-- ==== Sys2Proof/Machine/Registers.lean ====
section
/-! DEFINITION. The host's registers (R5, R69, R317, R318, R329, R330, R335, R342, R349, R363, R365), the physical aperture (R324), counters
that wrap (R328), and reuse reports (R268). -/

set_option Elab.async false

namespace Sys2Proof.Machine

/-! ### Host windows (R318) -/

/-- Whether every queue of a function is disabled. -/
def Ctx.queuesOff (c : Ctx) : Bool := c.queues.all fun h => !h.en

/-- Write a function's window base or length, where it may be written. -/
def State.writeWindowReg (s : State) (f : Fin 17) (length : Bool) (v : DWord) : State :=
  let c := s.ctx f
  if !c.queuesOff || (f != 0 && c.locked) then s
  else s.setCtx f (if length then { c with hwlen := v } else { c with hwbase := v &&& ~~~0xFFF#64 })

/-! ### Plain registers (R5, R6) -/

/-- LDCFG: only while LOCK = 0 (R69). -/
def State.writeLdcfg (s : State) (v : DWord) : State :=
  if s.ldcfg.getLsbD 2 then s else { s with ldcfg := (v &&& 7#64).setWidth 32 }

/-- APCTL: APERR is cleared by a one (R324). -/
def State.writeApctl (s : State) (v : DWord) : State :=
  let err := s.apctl.getLsbD 31 && !v.getLsbD 31
  { s with apctl := BitVec.ofBool err ++ 0#14 ++ v.extractLsb' 0 17 }

/-- The counter registers of a function (R329); a counter of clk, cache or memory events has gone on when its selector is written
(log 17). -/
def State.writeCounter (s : State) (f : Fin 17) (off : Nat) (v : DWord) : State :=
  let c := s.ctx f
  if off < 0x840 then
    (if off % 8 = 0 then s.setCtx f { c with pccnt := c.pccnt.set (Fin.ofNat 8 ((off - 0x800) / 8)) ((v.extractLsb' 0 48).setWidth 64) }
     else s)
  else if off < 0x860 then
    (if off % 4 = 0 then
       let k : Fin 8 := Fin.ofNat 8 ((off - 0x840) / 4)
       let t := s.foldTimed f k
       t.setCtx f { t.ctx f with pcsel := (t.ctx f).pcsel.set k ((v.extractLsb' 0 9).setWidth 32) }
     else s)
  else s.setCtx f { c with pcovf := c.pcovf &&& ~~~(v.extractLsb' 0 8) }

/-- The registers of a queue without a step of their own: QBASE, CQBASE and CQCFG, which change only while EN = 0 (R317). -/
def State.writeQueueReg (s : State) (f : Fin 17) (off : Nat) (v : DWord) : State :=
  let q : Fin 16 := Fin.ofNat 16 ((off - 0x1000) / 0x40)
  if (s.queue f q).en then s
  else match (off - 0x1000) % 0x40 with
    | 0x00 => s.modQueue f q fun h => { h with qbase := v }
    | 0x18 => s.modQueue f q fun h => { h with cqbase := v }
    | 0x20 => s.modQueue f q fun h => { h with cqcfg := (keepLog (v.extractLsb' 0 4)).setWidth 32 }
    | _ => s

/-- The fabric registers without a step of their own (R342, R349, R363). -/
def State.writeFabricReg (s : State) (off : Nat) (v : DWord) : State :=
  match off with
  | 0x300808 => { s with fab := { s.fab with en := v.extractLsb' 0 17 } }
  | 0x30080C =>
    let n := (v.extractLsb' 0 19).toNat
    { s with fab := { s.fab with lbsz := if 1 ≤ n ∧ n ≤ 262144 then BitVec.ofNat 19 n else 1#19 } }
  | 0x300820 => { s with fab := { s.fab with lwerr := s.fab.lwerr &&& ~~~v } }
  | 0x300840 => { s with fab := { s.fab with ckpeer := v.extractLsb' 0 9 } }
  | _ => s

/-- The recovery mailbox's registers (R335). -/
def State.writeRecoveryReg (s : State) (off : Nat) (v : DWord) : State :=
  match off with
  | 0xF00 => { s with trust := { s.trust with rcvaddr := v } }
  | 0xF08 => { s with trust := { s.trust with commit := v.getLsbD 1 } }
  | 0xF0C => { s with trust := { s.trust with rcvlen := v.lo } }
  | _ => s

/-- The step REGISTER_WRITE (R5): a register the function does not have, or one with a step of its own, is left as it is. A write acts on
the register that starts at its offset, in that register's width, and on no other (DESIGN CHOICE, log 63). -/
def execRegisterWrite (fn : Fin 17) (off : BitVec 32) (val : DWord) (s : State) : Host.Outcome State Fault Refusal :=
  let o := off.toNat
  if o = 0x900 then writeDbgcmd fn val s
  else .next (
    if 0x800 ≤ o ∧ o ≤ 0x860 then s.writeCounter fn o val
    else if 0x1000 ≤ o ∧ o < 0x1400 then s.writeQueueReg fn o val
    else if fn ≠ 0 then s
    else if o = 0x20 then s.writeWindowReg 0 false val
    else if o = 0x28 then s.writeWindowReg 0 true val
    else if o = 0x30 then s.writeApctl val
    else if o = 0x40 then s.writeLdcfg val
    else if 0x100 ≤ o ∧ o < 0x200 ∧ o % 8 = 0 then s.writeWindowReg (Fin.ofNat 17 ((o - 0x100) / 0x10 + 1)) (o % 0x10 == 8) val
    else if 0xF00 ≤ o ∧ o < 0xF10 then s.writeRecoveryReg o val
    else if 0x301000 ≤ o ∧ o < 0x321000 ∧ o % 8 = 0 then { s with endpoints := writeLE s.endpoints (o - 0x301000) 8 val.toNat }
    else s.writeFabricReg o val)

/-! ### Reads of registers (R5, R178, R317, R318, R329, R330, R335, R337, R342) -/

/-- The bodies of the capability list's entries (R330). -/
def State.capBodies (s : State) : List (List Word) :=
  let up := ((List.range 144).filter fun p => s.fab.planes.getLsbD p).length
  [[8#32], [0x840#32], [BitVec.ofNat 32 up, 512#32], [0#24 ++ s.skipped ++ s.online], [0xF#32], [0x40#32],
   [s.trust.record.extractLsb' 0 32, s.trust.record.extractLsb' 32 32], [0x900#32]]

/-- The capability list from an offset on, its entries one behind the other (log 24): the word at each place. -/
def capWords (bodies : List (List Word)) (id off : Nat) : List Word :=
  match bodies with
  | [] => []
  | b :: t =>
    let next := off + 4 + 4 * b.length
    ((if t.isEmpty then 0#16 else BitVec.ofNat 16 next) ++ 1#8 ++ BitVec.ofNat 8 id) :: b ++ capWords t (id + 1) next

/-- A log entry as it reads (R337). -/
def LogEntry.word (e : LogEntry) : BitVec 256 :=
  e.tsc ++ e.addr ++ 0#16 ++ e.ctx ++ e.loc ++ 0#40 ++ e.unit ++ e.cls ++ e.kind

/-- Entry i of the error log's ring (R337). -/
def Trust.logEntry (t : Trust) (i : Nat) : BitVec 256 :=
  let n := t.logged
  ((List.range (min n 4096)).find? fun k => (n - 1 - k) % 4096 == i).bind (fun k => t.log[k]?) |>.map LogEntry.word |>.getD 0#256

/-- A register of a queue as it reads (R317). -/
def HostQueue.reg (h : HostQueue) (off : Nat) : DWord :=
  match off with
  | 0x00 => h.qbase
  | 0x08 => h.qcfg.setWidth 64
  | 0x0C => h.qtail.setWidth 64
  | 0x10 => h.qhead.setWidth 64
  | 0x18 => h.cqbase
  | 0x20 => h.cqcfg.setWidth 64
  | 0x24 => h.cqtail.setWidth 64
  | 0x28 => h.cqhead.setWidth 64
  | _ => 0#64

/-- Whether a counter reads 0 on a function: the fabric's events belong to context 0 (R328). -/
def Ctx.countHidden (c : Ctx) (fn : Fin 17) (k : Fin 8) : Bool :=
  let e := (c.pcsel.get k).extractLsb' 0 8
  fn != 0 && (e == 0x10#8 || e == 0x11#8)

/-- The bits of a landing-window descriptor that are not reserved (R347), and those of an endpoint entry (R365): reserved bits read 0
whatever was written (R6). -/
def lwReadMask : BitVec 256 := BitVec.allOnes 128 ++ 0#27 ++ 0x1F#5 ++ 0#23 ++ 0x1FF#9 ++ 0#59 ++ 0x1F#5
def endpointReadMask : BitVec 256 := BitVec.allOnes 128 ++ 0#3 ++ BitVec.allOnes 29 ++ 0#95 ++ 1#1

/-- A register of a function as it reads. -/
def State.readReg (s : State) (fn : Fin 17) (o : Nat) : DWord :=
  let c := s.ctx fn
  let d := s.dbg.get fn
  let lane (i : Fin 4) : DWord := (d.data.get i).setWidth 64
  let att : Bool := ((d.last.bind s.wave?).map (·.attached)).getD false
  if o = 0 then 0x200#64
  else if o = 0x20 then c.hwbase
  else if o = 0x28 then c.hwlen
  else if o = 0x30 then (if fn = 0 then s.apctl.setWidth 64 else 0#64)
  else if o = 0x40 then s.ldcfg.setWidth 64
  else if 0x100 ≤ o ∧ o < 0x200 then
    (if fn ≠ 0 then 0#64
     else
       let x := s.ctx (Fin.ofNat 17 ((o - 0x100) / 0x10 + 1))
       if o % 0x10 = 0 then x.hwbase else if o % 0x10 = 8 then x.hwlen else 0#64)
  else if 0x200 ≤ o ∧ o < 0x800 then ((capWords s.capBodies 1 0x200).getD ((o - 0x200) / 4) 0#32).setWidth 64
  else if 0x800 ≤ o ∧ o < 0x840 then
    (let k : Fin 8 := Fin.ofNat 8 ((o - 0x800) / 8)
     if c.countHidden fn k then 0#64 else ((s.foldTimed fn k).ctx fn).pccnt.get k)
  else if 0x840 ≤ o ∧ o < 0x860 then (c.pcsel.get (Fin.ofNat 8 ((o - 0x840) / 4))).setWidth 64
  else if o = 0x860 then c.pcovf.setWidth 64
  else if o = 0x908 then 0#48 ++ d.reason ++ 0#2 ++ BitVec.ofBool att ++ BitVec.ofBool d.full ++ d.status
  else if 0x910 ≤ o ∧ o < 0x920 then lane (Fin.ofNat 4 ((o - 0x910) / 4))
  else if 0x1000 ≤ o ∧ o < 0x1400 then (s.queue fn (Fin.ofNat 16 ((o - 0x1000) / 0x40))).reg ((o - 0x1000) % 0x40)
  else if fn ≠ 0 then 0#64
  else if o = 0xF00 then s.trust.rcvaddr
  else if o = 0xF08 then 0#32 ++ s.trust.rcvstat ++ 0#26 ++ BitVec.ofBool s.trust.commit ++ 0#1
  else if o = 0xF0C then s.trust.rcvlen.setWidth 64
  else if 0x100000 ≤ o ∧ o < 0x120000 then (s.trust.logEntry ((o - 0x100000) / 32)).extractLsb' (8 * ((o - 0x100000) % 32)) 64
  else if 0x200000 ≤ o ∧ o < 0x300000 then
    (let n := s.node (BitVec.ofNat 16 ((o - 0x200000) / 0x20))
     if o % 0x20 = 0 then n.pushes.setWidth 64 else if o % 0x20 = 8 then n.preempts.setWidth 64
     else if o % 0x20 = 16 then n.bstall.setWidth 64 else if o % 0x20 = 24 then n.holb.setWidth 64 else 0#64)
  else if 0x300000 ≤ o ∧ o < 0x300800 then
    (s.fab.written.get (Fin.ofNat 64 ((o - 0x300000) / 0x20)) &&& lwReadMask).extractLsb' (8 * ((o - 0x300000) % 0x20)) 64
  else if o = 0x300800 then 0#39 ++ s.fab.npeer ++ 0#7 ++ s.fab.peer
  else if o = 0x300804 then s.fab.quota.setWidth 64
  else if o = 0x300808 then s.fab.en.setWidth 64
  else if o = 0x30080C then s.fab.lbsz.setWidth 64
  else if o = 0x300810 then BitVec.ofNat 64 s.fab.step
  else if o = 0x300818 then s.fab.stat.setWidth 64
  else if o = 0x300820 then s.fab.lwerr
  else if o = 0x300840 then s.fab.ckpeer.setWidth 64
  else if o = 0x300844 then 0#32 ++ s.fab.ckstat ++ 0#28
  else if 0x301000 ≤ o ∧ o < 0x321000 then
    (BitVec.ofNat 256 (readLE s.endpoints ((o - 0x301000) / 0x20 * 0x20) 32) &&& endpointReadMask).extractLsb' (8 * ((o - 0x301000) % 0x20)) 64
  else 0#64

/-! ### The physical aperture (R324) -/

/-- The key an aperture access uses; none where it is not performed. -/
def State.apertureKey (s : State) : Option Nat :=
  let asid := s.apctl.extractLsb' 0 16
  let c := if asid = 0#16 then some 0 else s.ctxOfAsid asid
  if !s.apctl.getLsbD 16 then some 0
  else match c with
    | none => none
    | some x => if (s.ctx x).key = 0 ∨ (s.ctx x).locked then none else some (s.ctx x).key

/-- The step APERTURE_ACCESS (R324): it goes to memory past every cache; a unit written whole can be read again (R280). -/
def execApertureAccess (off : BitVec 39) (write : Option (List Byte)) (count : Nat) (s : State) : Host.Outcome State Fault Refusal :=
  let pa := off.toNat
  .next (match s.apertureKey, write with
    | some k, some bs =>
      let bs := bs.take (2 ^ 39 - pa)
      let t := s.physWrite k pa bs
      { t with poison := t.poison.filter fun u => !(decide (pa ≤ 128 * u) && decide (128 * u + 128 ≤ pa + bs.length)) }
    | some k, none => { s with out := s.out ++ [.aperture (s.physRead k pa (min count (2 ^ 39 - pa)))] }
    | none, some _ => { s with apctl := s.apctl ||| 0x80000000#32 }
    | none, none => { s with apctl := s.apctl ||| 0x80000000#32, out := s.out ++ [.aperture (List.replicate count 0xFF#8)] })

/-! ### Counters that wrap (R328) -/

/-- The step COUNTER_OVERFLOW (R328): a counter of such an event wraps to 0; the others wrap as they count. -/
def execCounterOverflow (ctx : Fin 17) (k : Fin 8) (s : State) : Host.Outcome State Fault Refusal :=
  let x := s.ctx ctx
  .next (if x.timed k && s.releases ctx then
      s.addCount ctx k (2 ^ 48 - (x.pccnt.get k).toNat)
    else s)

/-! ### Reuse reports (R268) -/

/-- Whether a miss count of an interval of 65,536 accesses contradicts a class (R268). -/
def contradicts (cls : Fin 4) (misses : Nat) : Bool :=
  match cls with
  | 0 | 1 => decide (misses < 16384)
  | 2 => false
  | 3 => decide (49152 < misses)

/-- A report (R268). -/
def reportWord (wave : Word) (range : Fin 16) (cls : Fin 4) (dom : Fin 4) (misses : Nat) (tsc : DWord) : BitVec 128 :=
  wave ++ 0#8 ++ BitVec.ofNat 4 range.val ++ BitVec.ofNat 2 cls.val ++ BitVec.ofNat 2 dom.val ++
    BitVec.ofNat 8 (min 255 (misses / 256)) ++ 0#8 ++ tsc

/-- Write a report to its context's ring, or count it as dropped; a write that cannot be performed is left out. -/
def State.putReport (s : State) (c : Fin 17) (r : BitVec 128) : State :=
  let x := s.ctx c
  let asid := s.asidOf c
  let full := Config.reportRingFull s.ticks
  let s : State := { s with ticks := s.ticks + 1 }
  if full then s.addOne c (x.rpth + 4#64)
  else match s.readObject c x.rpth 4 with
    | .error e => e.2
    | .ok (bs, t) =>
      let va := offsetOf x.rpta + 16 * (ofBytes bs % 2 ^ x.rptn)
      ((t.gWrite 4 asid va (toBytes 16 r.toNat)).getD (t.logRange 4 c va 16 .w)).addOne c x.rpth

/-- Whether a report's accesses park behind the first faulter of a page (R176). -/
def State.reportHeld (s : State) (c : Fin 17) : Bool :=
  let x := s.ctx c
  s.objectHeld c x.rpth 8 || s.addHeld c x.rpth || s.rangeHeld 4 (s.asidOf c) (offsetOf x.rpta) (16 * 2 ^ x.rptn) .w

/-- When an L3 last reported on a range of a wave. -/
def State.lastReport (s : State) (wave : Word) (range : Fin 16) (dom : Fin 4) : Option DWord :=
  (s.reports.find? fun m => m.wave == wave && m.range == range && m.dom == dom).map (·.tsc)

/-- The step REUSE_REPORT (R268): at most one for each range and wave in a millisecond. -/
def execReuseReport (wave : Word) (range : Fin 16) (dom : Fin 4) (misses : Nat) (s : State) : Host.Outcome State Fault Refusal :=
  .next (match s.wave? wave with
    | none => s
    | some w => (match w.ranges[range.val]? with
      | none => s
      | some e =>
        if !s.online.getLsbD dom.val || s.reportHeld w.ctx || e.len == 0#32 || decide (65536 < misses) || !contradicts e.cls misses then s
        else
          let t := s.tick
          if (match s.lastReport wave range dom with
              | some x => decide ((t.tsc - x).toNat < 1000000)
              | none => false) then t
          else
            let u := t.putReport w.ctx (reportWord wave range e.cls dom misses t.tsc)
            { u with reports := ⟨wave, range, dom, t.tsc⟩ :: u.reports.filter fun m => !(m.wave == wave && m.range == range && m.dom == dom) }))

end Sys2Proof.Machine
end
# # # #
• **To do**
Write out exactly the lines above between the line with "def State.reportHeld (s" and the line with "of a wave. -/", inclusive, and nothing beyond them.

• **Completed exercise**
def State.reportHeld (s : State) (c : Fin 17) : Bool :=
  let x := s.ctx c
  s.objectHeld c x.rpth 8 || s.addHeld c x.rpth || s.rangeHeld 4 (s.asidOf c) (offsetOf x.rpta) (16 * 2 ^ x.rptn) .w

/-- When an L3 last reported on a range of a wave. -/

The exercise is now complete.